Khartoum’s success in forcing debate into a “peace or justice” choice also has the effect of silencing the voices of Darfuris, whose support for the ICC and its pursuit of justice is overwhelming, yet rarely conveyed effectively. Someone who has given these voices an opportunity to speak to the wider world is Sara Darehshori, senior counsel in Human Rights Watch’s International Justice Program:
“Last July [2007], I went to Chad to look into how the International Criminal Court, which has a field office in Abeche and works with refugees in the camps, is performing on the ground. As part of my assessment, I interviewed dozens of refugees. Considering the hardships the refugees faced daily, I was not sure how they would feel talking about a topic as abstract as accountability in an international forum. Thus I was surprised when their reactions to my questions were positive, with even a hint of impatience because the ICC prosecutor had not yet gone after the president of Sudan, Omar Hassan Ahmed Bashir. [ ] [ICC Prosecutor] Moreno Ocampo’s actions [of July 14, 2008] will, no doubt, be greeted with joy in the camps [for displaced persons].” (Los Angeles Times, July 15, 2008, http://www.latimes.com/news/opinion/la-oe-darehshori15-2008jul15,0,6345632.story)

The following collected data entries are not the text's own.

/-! ## returnFree -/

@[simp] theorem returnFree_h (s : State) : (returnFree s).h = s.h := rfl
@[simp] theorem returnFree_a (s : State) : (returnFree s).a = s.a := rfl
@[simp] theorem returnFree_b (s : State) : (returnFree s).b = s.b := rfl
@[simp] theorem returnFree_c (s : State) : (returnFree s).c = s.c := rfl
@[simp] theorem returnFree_d (s : State) : (returnFree s).d = s.d := rfl
@[simp] theorem returnFree_e (s : State) : (returnFree s).e = s.e := rfl
@[simp] theorem returnFree_w (s : State) : (returnFree s).w = s.w := rfl
@[simp] theorem returnFree_blk (s : State) : (returnFree s).blk = s.blk := rfl
@[simp] theorem returnFree_digest (s : State) : (returnFree s).digest = s.digest := rfl
@[simp] theorem returnFree_len (s : State) : (returnFree s).len = s.len := rfl
@[simp] theorem returnFree_phase (s : State) : (returnFree s).phase = s.phase := rfl
@[simp] theorem returnFree_t (s : State) : (returnFree s).t = s.t := rfl
@[simp] theorem returnFree_bi (s : State) : (returnFree s).bi = s.bi := rfl
@[simp] theorem returnFree_done (s : State) : (returnFree s).done = s.done := rfl
@[simp] theorem returnFree_err (s : State) : (returnFree s).err = s.err := rfl
@[simp] theorem returnFree_msg (s : State) : (returnFree s).msg = s.msg := rfl
@[simp] theorem returnFree_sched (s : State) : (returnFree s).sched = s.sched := rfl
@[simp] theorem returnFree_rdValue (s : State) : (returnFree s).rdValue = some (Config.freeWord s.stream s.draws) := rfl
@[simp] theorem returnFree_draws (s : State) : (returnFree s).draws = s.draws + 1 := rfl
@[simp] theorem returnFree_msgChanged (s : State) : (returnFree s).msgChanged = s.msgChanged := rfl
@[simp] theorem returnFree_stream (s : State) : (returnFree s).stream = s.stream := rfl

/-! ## raiseLengthOverflow -/

@[simp] theorem raiseLengthOverflow_h (s : State) : (raiseLengthOverflow s).h = s.h := rfl
@[simp] theorem raiseLengthOverflow_a (s : State) : (raiseLengthOverflow s).a = s.a := rfl
@[simp] theorem raiseLengthOverflow_b (s : State) : (raiseLengthOverflow s).b = s.b := rfl
@[simp] theorem raiseLengthOverflow_c (s : State) : (raiseLengthOverflow s).c = s.c := rfl
@[simp] theorem raiseLengthOverflow_d (s : State) : (raiseLengthOverflow s).d = s.d := rfl
@[simp] theorem raiseLengthOverflow_e (s : State) : (raiseLengthOverflow s).e = s.e := rfl
@[simp] theorem raiseLengthOverflow_w (s : State) : (raiseLengthOverflow s).w = s.w := rfl
@[simp] theorem raiseLengthOverflow_blk (s : State) : (raiseLengthOverflow s).blk = s.blk := rfl
@[simp] theorem raiseLengthOverflow_digest (s : State) : (raiseLengthOverflow s).digest = s.digest := rfl
@[simp] theorem raiseLengthOverflow_len (s : State) : (raiseLengthOverflow s).len = s.len := rfl
@[simp] theorem raiseLengthOverflow_phase (s : State) : (raiseLengthOverflow s).phase = s.phase := rfl
@[simp] theorem raiseLengthOverflow_t (s : State) : (raiseLengthOverflow s).t = s.t := rfl
@[simp] theorem raiseLengthOverflow_bi (s : State) : (raiseLengthOverflow s).bi = s.bi := rfl
@[simp] theorem raiseLengthOverflow_done (s : State) : (raiseLengthOverflow s).done = false := rfl
@[simp] theorem raiseLengthOverflow_err (s : State) : (raiseLengthOverflow s).err = true := rfl
@[simp] theorem raiseLengthOverflow_msg (s : State) : (raiseLengthOverflow s).msg = s.msg := rfl
@[simp] theorem raiseLengthOverflow_sched (s : State) : (raiseLengthOverflow s).sched = s.sched := rfl
@[simp] theorem raiseLengthOverflow_rdValue (s : State) : (raiseLengthOverflow s).rdValue = s.rdValue := rfl
@[simp] theorem raiseLengthOverflow_draws (s : State) : (raiseLengthOverflow s).draws = s.draws := rfl
@[simp] theorem raiseLengthOverflow_msgChanged (s : State) : (raiseLengthOverflow s).msgChanged = s.msgChanged := rfl
@[simp] theorem raiseLengthOverflow_stream (s : State) : (raiseLengthOverflow s).stream = s.stream := rfl

/-! ## acceptStart -/

@[simp] theorem acceptStart_h (s : State) : (acceptStart s).h = iv := rfl
@[simp] theorem acceptStart_a (s : State) : (acceptStart s).a = s.a := rfl
@[simp] theorem acceptStart_b (s : State) : (acceptStart s).b = s.b := rfl
@[simp] theorem acceptStart_c (s : State) : (acceptStart s).c = s.c := rfl
@[simp] theorem acceptStart_d (s : State) : (acceptStart s).d = s.d := rfl
@[simp] theorem acceptStart_e (s : State) : (acceptStart s).e = s.e := rfl
@[simp] theorem acceptStart_w (s : State) : (acceptStart s).w = s.w := rfl
@[simp] theorem acceptStart_blk (s : State) : (acceptStart s).blk = s.blk := rfl
@[simp] theorem acceptStart_digest (s : State) : (acceptStart s).digest = s.digest := rfl
@[simp] theorem acceptStart_len (s : State) : (acceptStart s).len = s.len := rfl
@[simp] theorem acceptStart_phase (s : State) : (acceptStart s).phase = .ldblk := rfl
@[simp] theorem acceptStart_t (s : State) : (acceptStart s).t = 0 := rfl
@[simp] theorem acceptStart_bi (s : State) : (acceptStart s).bi = 0 := rfl
@[simp] theorem acceptStart_done (s : State) : (acceptStart s).done = false := rfl
@[simp] theorem acceptStart_err (s : State) : (acceptStart s).err = false := rfl
@[simp] theorem acceptStart_msg (s : State) : (acceptStart s).msg = s.msg := rfl
@[simp] theorem acceptStart_sched (s : State) : (acceptStart s).sched = s.sched := rfl
@[simp] theorem acceptStart_rdValue (s : State) : (acceptStart s).rdValue = s.rdValue := rfl
@[simp] theorem acceptStart_draws (s : State) : (acceptStart s).draws = s.draws := rfl
@[simp] theorem acceptStart_msgChanged (s : State) : (acceptStart s).msgChanged = false := rfl
@[simp] theorem acceptStart_stream (s : State) : (acceptStart s).stream = s.stream := rfl

/-! ## resetEvent -/

@[simp] theorem resetEvent_len (s : State) : (resetEvent s).len = 0 := rfl
@[simp] theorem resetEvent_phase (s : State) : (resetEvent s).phase = .idle := rfl
@[simp] theorem resetEvent_t (s : State) : (resetEvent s).t = 0 := rfl
@[simp] theorem resetEvent_bi (s : State) : (resetEvent s).bi = 0 := rfl
@[simp] theorem resetEvent_done (s : State) : (resetEvent s).done = false := rfl
@[simp] theorem resetEvent_err (s : State) : (resetEvent s).err = false := rfl
@[simp] theorem resetEvent_msg (s : State) : (resetEvent s).msg = s.msg := rfl
@[simp] theorem resetEvent_sched (s : State) : (resetEvent s).sched = s.sched := rfl
@[simp] theorem resetEvent_rdValue (s : State) : (resetEvent s).rdValue = s.rdValue := rfl
@[simp] theorem resetEvent_draws (s : State) : (resetEvent s).draws = s.draws + 174 := rfl
@[simp] theorem resetEvent_msgChanged (s : State) : (resetEvent s).msgChanged = false := rfl
@[simp] theorem resetEvent_stream (s : State) : (resetEvent s).stream = s.stream := rfl

/-! ## hostWriteMsg -/

@[simp] theorem hostWriteMsg_h (j : BitVec 61) (x : Byte) (s : State) : (hostWriteMsg j x s).h = s.h := rfl
@[simp] theorem hostWriteMsg_a (j : BitVec 61) (x : Byte) (s : State) : (hostWriteMsg j x s).a = s.a := rfl
@[simp] theorem hostWriteMsg_b (j : BitVec 61) (x : Byte) (s : State) : (hostWriteMsg j x s).b = s.b := rfl
@[simp] theorem hostWriteMsg_c (j : BitVec 61) (x : Byte) (s : State) : (hostWriteMsg j x s).c = s.c := rfl
@[simp] theorem hostWriteMsg_d (j : BitVec 61) (x : Byte) (s : State) : (hostWriteMsg j x s).d = s.d := rfl
@[simp] theorem hostWriteMsg_e (j : BitVec 61) (x : Byte) (s : State) : (hostWriteMsg j x s).e = s.e := rfl
@[simp] theorem hostWriteMsg_w (j : BitVec 61) (x : Byte) (s : State) : (hostWriteMsg j x s).w = s.w := rfl
@[simp] theorem hostWriteMsg_blk (j : BitVec 61) (x : Byte) (s : State) : (hostWriteMsg j x s).blk = s.blk := rfl
@[simp] theorem hostWriteMsg_digest (j : BitVec 61) (x : Byte) (s : State) : (hostWriteMsg j x s).digest = s.digest := rfl
@[simp] theorem hostWriteMsg_len (j : BitVec 61) (x : Byte) (s : State) : (hostWriteMsg j x s).len = s.len := rfl
@[simp] theorem hostWriteMsg_phase (j : BitVec 61) (x : Byte) (s : State) : (hostWriteMsg j x s).phase = s.phase := rfl
@[simp] theorem hostWriteMsg_t (j : BitVec 61) (x : Byte) (s : State) : (hostWriteMsg j x s).t = s.t := rfl
@[simp] theorem hostWriteMsg_bi (j : BitVec 61) (x : Byte) (s : State) : (hostWriteMsg j x s).bi = s.bi := rfl
@[simp] theorem hostWriteMsg_done (j : BitVec 61) (x : Byte) (s : State) : (hostWriteMsg j x s).done = s.done := rfl
@[simp] theorem hostWriteMsg_err (j : BitVec 61) (x : Byte) (s : State) : (hostWriteMsg j x s).err = s.err := rfl
@[simp] theorem hostWriteMsg_msg (j : BitVec 61) (x : Byte) (s : State) : (hostWriteMsg j x s).msg = s.msg.write j.toNat x := rfl
@[simp] theorem hostWriteMsg_sched (j : BitVec 61) (x : Byte) (s : State) : (hostWriteMsg j x s).sched = s.sched := rfl
@[simp] theorem hostWriteMsg_rdValue (j : BitVec 61) (x : Byte) (s : State) : (hostWriteMsg j x s).rdValue = s.rdValue := rfl
@[simp] theorem hostWriteMsg_draws (j : BitVec 61) (x : Byte) (s : State) : (hostWriteMsg j x s).draws = s.draws := rfl
@[simp] theorem hostWriteMsg_msgChanged (j : BitVec 61) (x : Byte) (s : State) : (hostWriteMsg j x s).msgChanged = (s.msgChanged || (busy s && decide (j.toNat < s.len.toNat))) := rfl
@[simp] theorem hostWriteMsg_stream (j : BitVec 61) (x : Byte) (s : State) : (hostWriteMsg j x s).stream = s.stream := rfl

/-! ## popTurn -/

@[simp] theorem popTurn_h (s : State) : (popTurn s).h = s.h := rfl
@[simp] theorem popTurn_a (s : State) : (popTurn s).a = s.a := rfl
@[simp] theorem popTurn_b (s : State) : (popTurn s).b = s.b := rfl
@[simp] theorem popTurn_c (s : State) : (popTurn s).c = s.c := rfl
@[simp] theorem popTurn_d (s : State) : (popTurn s).d = s.d := rfl
@[simp] theorem popTurn_e (s : State) : (popTurn s).e = s.e := rfl
@[simp] theorem popTurn_w (s : State) : (popTurn s).w = s.w := rfl
@[simp] theorem popTurn_blk (s : State) : (popTurn s).blk = s.blk := rfl
@[simp] theorem popTurn_digest (s : State) : (popTurn s).digest = s.digest := rfl
@[simp] theorem popTurn_len (s : State) : (popTurn s).len = s.len := rfl
@[simp] theorem popTurn_phase (s : State) : (popTurn s).phase = s.phase := rfl
@[simp] theorem popTurn_t (s : State) : (popTurn s).t = s.t := rfl
@[simp] theorem popTurn_bi (s : State) : (popTurn s).bi = s.bi := rfl
@[simp] theorem popTurn_done (s : State) : (popTurn s).done = s.done := rfl
@[simp] theorem popTurn_err (s : State) : (popTurn s).err = s.err := rfl
@[simp] theorem popTurn_msg (s : State) : (popTurn s).msg = s.msg := rfl
@[simp] theorem popTurn_sched (s : State) : (popTurn s).sched = s.sched.tail := rfl
@[simp] theorem popTurn_rdValue (s : State) : (popTurn s).rdValue = s.rdValue := rfl
@[simp] theorem popTurn_draws (s : State) : (popTurn s).draws = s.draws := rfl
@[simp] theorem popTurn_msgChanged (s : State) : (popTurn s).msgChanged = s.msgChanged := rfl
@[simp] theorem popTurn_stream (s : State) : (popTurn s).stream = s.stream := rfl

And Darehshori offers the critical response to those who would frame the ICC announcement as forcing a choice between “peace and justice”:
“Yet some commentators outside Darfur have argued that this ‘moment of jubilation’ can only be a symbolic victory for the long-suffering people of that region. They contend that should the prosecution of top officials—however terrible their crimes—go forward, it will interfere with prospects for peace and security. Sudan’s history makes a strong case for the opposite conclusion: The persistent lack of accountability has instead undermined the prospects for peace and stability. There has been little peace to keep.”
This is the fundamental point: it is the lack of justice and accountability, the complete impunity still reigning in Darfur, that has fueled these terrible years of violence. Until this basic fact is fully appreciated—along with the chronic bad faith of the Khartoum regime—no genuine progress toward peace can be made, in Qatar or anywhere else.